The room is about 4.5'x6' (guessing, I don't remember measurements).
Is there anyone willing to advise me as to what projects are worth doing myself and which are just not worth it for the headache?
I will pay a plumber to get the lines in....after that, is it better to pay someone else to do it if I have no experience, such as installing a shower and laying tile?
Single mother of 4 kids.
Semi-helpful husband (moved out over a year ago, but we get along ok and the condo is half his, so I can get help if I have a plan...he just doesn't want to be thinking too much about it)
Smart, handy, willing to learn, creative, strong, don't mind getting dirty or suffer minor cuts and scrapes.
some experience with small power tools.
I have time to spend on the project now; I work evenings only, so my weekdays are semi-open as long as I work around the kids
I have 13 year old boy and 10 year old girl who can help a little
I have a few friends who can serve as extra pair of hands.

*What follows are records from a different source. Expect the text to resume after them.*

-- ==== Sys2Proof/Tests/Slice0.lean ====
section
/-! SUPPORT. The model's own tests. Expected values are the spec's: records written out from 30_encoding.md R80 and R81 in the byte layout of log 2, results from 95_test_vectors.md (the vector is named). The witnesses show that the hypotheses of a statement can be met together. -/

namespace Sys2Proof.Tests
open Sys2Proof.Machine

/-! ### A small block -/

/-- A block with these slots, answers of the driver and allocator; on channel 0 it owns 0x80 and 0x1C, and can reach both (95_test_vectors.md, setting). -/
def blk (slots : List (Option Session)) (driver : List Bool := []) (alloc : Allocator := .free) : State :=
  { State.resetWith { Config.default with maxSessions := slots.length, allocator := alloc } with
    slots := slots, driverIn := driver
    registry := ⟨[(0, 0x80), (0, 0x1C)], [(0, 0x80), (0, 0x1C)]⟩ }

/-- `can_allocate` always true: no message is longer (95_test_vectors.md, setting). -/
def allocates : Allocator := .upTo 117440505

/-- What a command leaves, read through `f`. -/
def after {α : Type} (i : Instr) (s : State) (f : State → α) : Option α :=
  match exec i s with
  | .next t => some (f t)
  | .fault _ => none
  | .refused _ => none

/-- An extended frame of eight bytes on channel 0. -/
def frame (id : Word) (data : List Byte) (now : Millis := 0) : Frame := ⟨0, id, data, 8, true, now⟩

/-- What a transport command shows: the slots, the frames offered (identifier, data), the events. -/
structure Shown where
  slots  : List (Option Session)
  sent   : List (Word × List Byte)
  events : List Event
deriving DecidableEq

/-- What a state shows. -/
def shown (s : State) : Shown := ⟨s.slots, s.offered.map fun o => (o.frame.identifier, o.frame.data), s.events⟩

/-- N0 of 95_test_vectors.md. -/
def n0 : NameWord := 0xA332811108A12345

/-- N0 as eight bytes. -/
def n0Bytes : List Byte := [0x45, 0x23, 0xA1, 0x08, 0x11, 0x81, 0x32, 0xA3]

/-! ### Decoding: every constructor by a record written out -/

theorem test_decode_idEncode : decode [0x01, 1, 6, 0, 0, 0, 0x00, 0xEF, 0, 0, 0x80, 0x1C] =
    .ok (.idEncode .extended 6 0xEF00 0x80 0x1C) := by decide

theorem test_decode_idDecode : decode [0x02, 0, 0x1C, 0x80, 0xEF, 0x18] = .ok (.idDecode .standard 0x18EF801C) := by decide

theorem test_decode_nameEncode : decode [0x10, 1, 0, 0, 0, 2, 0, 0, 0, 3, 0, 0, 0, 4, 0, 0, 0, 5, 0, 0, 0, 6, 0, 0, 0,
      7, 0, 0, 0, 8, 0, 0, 0, 9, 0, 0, 0, 1] =
    .ok (.nameEncode ⟨1, 2, 3, 4, 5, 6, 7, 8, 9, true⟩) := by decide

theorem test_decode_nameDecode : decode (0x11 :: n0Bytes) = .ok (.nameDecode n0) := by decide

theorem test_decode_nameCmp : decode (0x12 :: n0Bytes ++ [1, 0, 0, 0, 0, 0, 0, 0x80]) =
    .ok (.nameCmp n0 0x8000000000000001) := by decide

theorem test_decode_nameMatch : decode (0x13 :: n0Bytes ++ [2, 4, 0x81, 0, 0, 0, 1, 0x45, 0, 0, 0]) =
    .ok (.nameMatch n0 2 [⟨4, 0x81⟩, ⟨1, 0x45⟩]) := by decide

theorem test_decode_getters :
    decode (0x20 :: n0Bytes) = .ok (.nameGetIdentity n0) ∧ decode (0x21 :: n0Bytes) = .ok (.nameGetManufacturer n0) ∧
    decode (0x22 :: n0Bytes) = .ok (.nameGetEcuInstance n0) ∧ decode (0x23 :: n0Bytes) = .ok (.nameGetFunctionInstance n0) ∧
    decode (0x24 :: n0Bytes) = .ok (.nameGetFunction n0) ∧ decode (0x25 :: n0Bytes) = .ok (.nameGetDeviceClass n0) ∧
    decode (0x26 :: n0Bytes) = .ok (.nameGetDeviceClassInstance n0) ∧
    decode (0x27 :: n0Bytes) = .ok (.nameGetIndustryGroup n0) ∧ decode (0x28 :: n0Bytes) = .ok (.nameGetAac n0) := by decide

theorem test_decode_setters :
    decode (0x30 :: n0Bytes ++ [1, 2, 3, 4]) = .ok (.nameSetIdentity n0 0x04030201) ∧
    decode (0x31 :: n0Bytes ++ [1, 2, 3, 4]) = .ok (.nameSetManufacturer n0 0x04030201) ∧
    decode (0x32 :: n0Bytes ++ [1, 2, 3, 4]) = .ok (.nameSetEcuInstance n0 0x04030201) ∧
    decode (0x33 :: n0Bytes ++ [1, 2, 3, 4]) = .ok (.nameSetFunctionInstance n0 0x04030201) ∧
    decode (0x34 :: n0Bytes ++ [1, 2, 3, 4]) = .ok (.nameSetFunction n0 0x04030201) ∧
    decode (0x35 :: n0Bytes ++ [1, 2, 3, 4]) = .ok (.nameSetDeviceClass n0 0x04030201) ∧
    decode (0x36 :: n0Bytes ++ [1, 2, 3, 4]) = .ok (.nameSetDeviceClassInstance n0 0x04030201) ∧
    decode (0x37 :: n0Bytes ++ [1, 2, 3, 4]) = .ok (.nameSetIndustryGroup n0 0x04030201) ∧
    decode (0x38 :: n0Bytes ++ [1, 2, 3, 4]) = .ok (.nameSetAac n0 0x04030201) := by decide

theorem test_decode_txSend : decode [0x40, 7, 0, 0, 0, 1, 0, 0, 0, 0xF1, 0xFE, 0, 0, 0x0B, 0x1C, 0xFF, 2, 0, 0, 0, 0xAA, 0xBB] =
    .ok (.txSend ⟨7, 1, 0xFEF1, some 3, 0x1C, 0xFF, 2, [0xAA, 0xBB]⟩) := by decide

theorem test_decode_txSend_without_priority : decode [0x40, 7, 0, 0, 0, 1, 0, 0, 0, 0xF1, 0xFE, 0, 0, 0, 0x1C, 0xFF, 0, 0, 0, 0] =
    .ok (.txSend ⟨7, 1, 0xFEF1, none, 0x1C, 0xFF, 0, []⟩) := by decide

theorem test_decode_rxFrame : decode [0x41, 0, 0, 0, 0, 0x1C, 0x80, 0xEC, 0x1C, 3, 1, 0x10, 0, 0, 0, 0x20, 0x21, 0x22] =
    .ok (.rxFrame ⟨0, 0x1CEC801C, [0x20, 0x21, 0x22], 3, true, 16⟩) := by decide

theorem test_decode_system :
    decode [0x42, 0xE3, 0x04, 0, 0] = .ok (.update 1251) ∧
    decode [0x43, 3, 0, 0, 0, 1, 0, 0, 0, 0x1C, 0x80, 1] = .ok (.sessionAbort 3 1 0x1C 0x80 .rx) ∧
    decode [0x44] = .ok .status ∧ decode [0x7F] = .ok .reset := by decide

/-- Reserved opcodes (O1; 30_encoding.md R84) and records that are none (R106). -/
theorem test_decode_refuses :
    decode [0x00] = .error (.reservedOpcode 0x00) ∧ decode [0x03, 1] = .error (.reservedOpcode 0x03) ∧
    decode [0x29] = .error (.reservedOpcode 0x29) ∧ decode [0x3F] = .error (.reservedOpcode 0x3F) ∧
    decode [0x7E] = .error (.reservedOpcode 0x7E) ∧ decode [] = .error .emptyRecord ∧
    decode [0x44, 0] = .error (.badRecord 0x44) ∧ decode [0x42, 1, 2, 3] = .error (.badRecord 0x42) ∧
    decode (0x13 :: n0Bytes ++ [2, 4, 0x81, 0, 0, 0]) = .error (.badRecord 0x13) := by decide

/-- Every opcode of the table, its operands zero, runs as the first command after reset. -/
theorem test_table_words_run :
    ([0x01, 0x02, 0x10, 0x11, 0x12, 0x13, 0x20, 0x21, 0x22, 0x23, 0x24, 0x25, 0x26, 0x27, 0x28, 0x30, 0x31, 0x32, 0x33, 0x34,
      0x35, 0x36, 0x37, 0x38, 0x40, 0x41, 0x42, 0x43, 0x44, 0x7F].all fun w =>
        (decodeTableWord 8 w).isSome && match step (State.reset.withFetchWord 8 w) with | .next _ => true | _ => false) = true := by
  decide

I have friend/acquaintance who is a contractor and will hook me up with his guys who are not getting enough hours and I can pay them directly, no contract with his company (just a favor he's doing for me)
Same friend will tell me where to find tile with the best service and good prices to help me with the layout and offer ideas and solutions.

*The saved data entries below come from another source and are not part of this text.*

/-- The minimum request-high time passes on both links (R166; DESIGN CHOICE, log 11). -/
def elapse (s : State) : State :=
  modBay .B (Bay.elapse s.items.responseUs) (modBay .A (Bay.elapse s.items.responseUs) s)

/-- An event that comes after the minimum request-high time of the links, or at once (R166;
DESIGN CHOICE, log 11). -/
def timed (passed : Bool) (f : State → State) (s : State) : State :=
  f (if passed then elapse s else s)

/-! ### Handling a diverted access (chapter 3) -/

/-- The capacity that the range check takes from the mounted carrier (R31; the 0 for a record without
one: DESIGN CHOICE, log 20). -/
def mountedCapacity (x : Bay) : Nat := (x.mount.capacity.getD 0).toNat

/-- The write that an access becomes at its acceptance, with the data as HD15..HD0 carried it (R40;
DESIGN CHOICE for the bytes outside the lanes, log 32). -/
def acceptedWrite (a : Access) (num : Word) (serial : Serial) (stamp : Stamp) : Write :=
  ⟨num, serial, stamp, a.carrier, a.lanes, a.data, a.window, false, false⟩

/-- The posting queue entry that an access becomes at its acceptance: the next acceptance number, the
mounted carrier's serial and stamp, and THROUGH-waiting for a THROUGH window (R40; the 0 for a record
without these: DESIGN CHOICE, log 20). -/
def acceptedEntry (a : Access) (s : State) : QEntry :=
  let m := (s.bay a.copy.bay).mount
  ⟨s.nextOrd,
   acceptedWrite a (s.accSource + 1) (m.serial.getD 0) (m.stamp.getD ⟨0, 0, 0⟩),
   decide (a.copy.mode = .through)⟩

/-- A write is accepted into its bay's posting queue: it joins the tail; a POSTED write is released, a
THROUGH write waits for its entry's fate (R1, R40, R42, R43). -/
def acceptQueue (a : Access) (s : State) : State :=
  let s' := modBay a.copy.bay (fun x => { x with queue := x.queue ++ [acceptedEntry a s] })
    (takeNumber s)
  if a.copy.mode = .through then waitIn a (.fate (s.accSource + 1)) s' else releaseOk none s'

/-- A write to a bay in READY: the checks of R40 in their order, then acceptance, or the wait for
queue space of R41. -/
def writeReady (a : Access) (s : State) : State :=
  let x := s.bay a.copy.bay
  if !inRange a.copy.region a.carrier (mountedCapacity x) then releaseError a .range none s
  else if a.copy.mode = .readOnly then releaseError a .readOnly none s
  else if x.mount.locked then releaseError a .locked none s
  else if x.queue.length < queueCapacity then acceptQueue a s
  else waitIn a .space s

/-- A queue entry matches the read: the same region and carrier halfword address, whatever the lanes
(R46). Queue entries are writes to the data region. -/
def readMatches (a : Access) (x : Bay) : Bool :=
  a.copy.region == .data && x.queue.any fun e => e.write.addr == a.carrier

/-- A read from a bay in READY or DRAINING: the range check, then the wait for matching entries, or
the request to the arbiter (R46). -/
def readServing (a : Access) (s : State) : State :=
  let x := s.bay a.copy.bay
  if !inRange a.copy.region a.carrier (mountedCapacity x) then releaseError a .range none s
  else if readMatches a x then waitIn a .queueMatch s
  else waitIn a .grant s

/-- A read under its absent-reads policy: FFFFH, or an error release with ABSENT (R48, R49). -/
def absentRead (a : Access) (s : State) : State :=
  match a.copy.absentReads with
  | .fill => releaseOk (some busOnes) s
  | .refuse => releaseError a .absent none s

/-- The hold entry that an absent acceptance makes, under the record's serial and stamp (R50, R124). -/
def absentEntry (a : Access) (serial : Serial) (stamp : Stamp) (s : State) : HoldEntry :=
  ⟨s.nextOrd, acceptedWrite a (s.accSource + 1) serial stamp, false⟩

/-- Absent acceptance: the write joins the hold store under the record's serial and stamp, and the
host is released at once (R1, R50, R124). -/
def acceptAbsent (a : Access) (serial : Serial) (stamp : Stamp) (s : State) : State :=
  releaseOk none (joinNewest (absentEntry a serial stamp s) (takeNumber s))

/-- A write under its absent-writes policy: the checks of R50 in their order. -/
def absentWrite (a : Access) (s : State) : State :=
  match a.copy.absentWrites with
  | .refuse => releaseError a .absent none s
  | .hold =>
      match (s.bay a.copy.bay).last with
      | none => releaseError a .absent none s
      | some r =>
          match r.stamp with
          | .locked _ => releaseError a .locked none s
          | .bound stamp =>
              if a.copy.mode = .readOnly then releaseError a .readOnly none s
              else if !inRange a.copy.region a.carrier r.capacity.toNat then
                releaseError a .range none s
              else if s.hold.length < holdCapacity then acceptAbsent a r.serial stamp s
              else releaseError a .holdFull none s

/-- A diverted access is handled by the rule of its bay's state as it stands (R36, R39). -/
def handleAccess (a : Access) (s : State) : State :=
  match (s.bay a.copy.bay).state with
  | .ready => if a.write then writeReady a s else readServing a s
  | .draining => if a.write then releaseError a .ejecting none s else readServing a s
  | .replay => waitIn a .replay s
  | .empty | .debounce | .unsupported | .powering | .identifying | .rejected | .released
  | .faulted => if a.write then absentWrite a s else absentRead a s

/-- The waiting access meets its bay as the step leaves it: an access stalled in REPLAY, or waiting
for queue space, is handled again under a new state (R39); a write waiting for space is accepted
when READY has space (R41); a read whose bay has left READY and DRAINING is finished under its
absent-reads policy (R48); and a read that no queue entry matches any more requests the link
(R46). -/
def meetHost (s : State) : State :=
  match s.host with
  | .diverted a w =>
      let x := s.bay a.copy.bay
      match w with
      | .replay => if x.state = .replay then s else handleAccess a s
      | .space =>
          if x.state = .ready then
            if x.queue.length < queueCapacity then acceptQueue a s else s
          else handleAccess a s
      | .fate _ => s
      | .queueMatch =>
          if x.state.servesReads then
            if readMatches a x then s else { s with host := .diverted a .grant }
          else absentRead a s
      | .grant => if x.state.servesReads then s else absentRead a s
      | .onLink =>
          if x.state.servesReads then s
          else absentRead a (abandonRead a.copy.bay s)
  | .idle | .mainWait _ | .mainDone _ _ | .released _ _ => s

/-- No entry of the bay's queue carries THROUGH-waiting any more: its host has been released, or its
access abandoned (R43, R53, R60). -/
def clearThrough (b : BayId) (s : State) : State :=
  modBay b (fun x => { x with queue := x.queue.map fun e => { e with through := false } }) s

Money is a huge factor in this.
Same friend suggests going with their suppliers for fixtures etc, either his or whatever plumber I use...to avoid possible problems which might arise (and lead to longer install time,=more $$$labor) if I were to go out and buy my own and ask them to install (faucets, drains, etc.), or try to do myself with maybe incompatible parts. Any thoughts on this?
As for tile, I'm prepared for it to take me a long time, but specifically are there certain things I would not foresee hanging me up? Maybe I could do part, but not all of the tile....I haven't asked yet, but my brother-in-law has been a professional tile setter in the past, and he could probably help me (its his brother's home)...but they just bought a condo too, and he's super busy...I wouldn't ask him to do it FOR me, but perhaps if I knew what to ask for....
Thanks in advance. Any help and advice is very much appreciated.
|03-05-2009, 08:27 PM||#2|
Learning by Doing
Join Date: Jan 2008
Location: Easton, Maryland
Posts: 3,156Rewards Points: 2,000
Blog Entries: 7
Welcome to DIY! Count on your project taking twice as much money as you hope and five times longer to complete than you expect.
It sounds pessimistic - but, I think I'll get some back up on it.
Can you live without your bathroom? For how long?
- Go to the local library and start reading about DIY. There are LOTS of books about this sort of thing. The better educated you are - the better your project will turn out, regardless of who does it.
The best 8 minute job starts with 15 minutes of thinking.
If I could only remember to THINK about what I was doing before I did it.
|03-06-2009, 12:24 AM||#3|
Join Date: Mar 2008
Location: Fernley, Nevada (near Reno)
Posts: 1,849Rewards Points: 1,492
Think ahead, always have a rough idea of what the completed project is supposed to look like.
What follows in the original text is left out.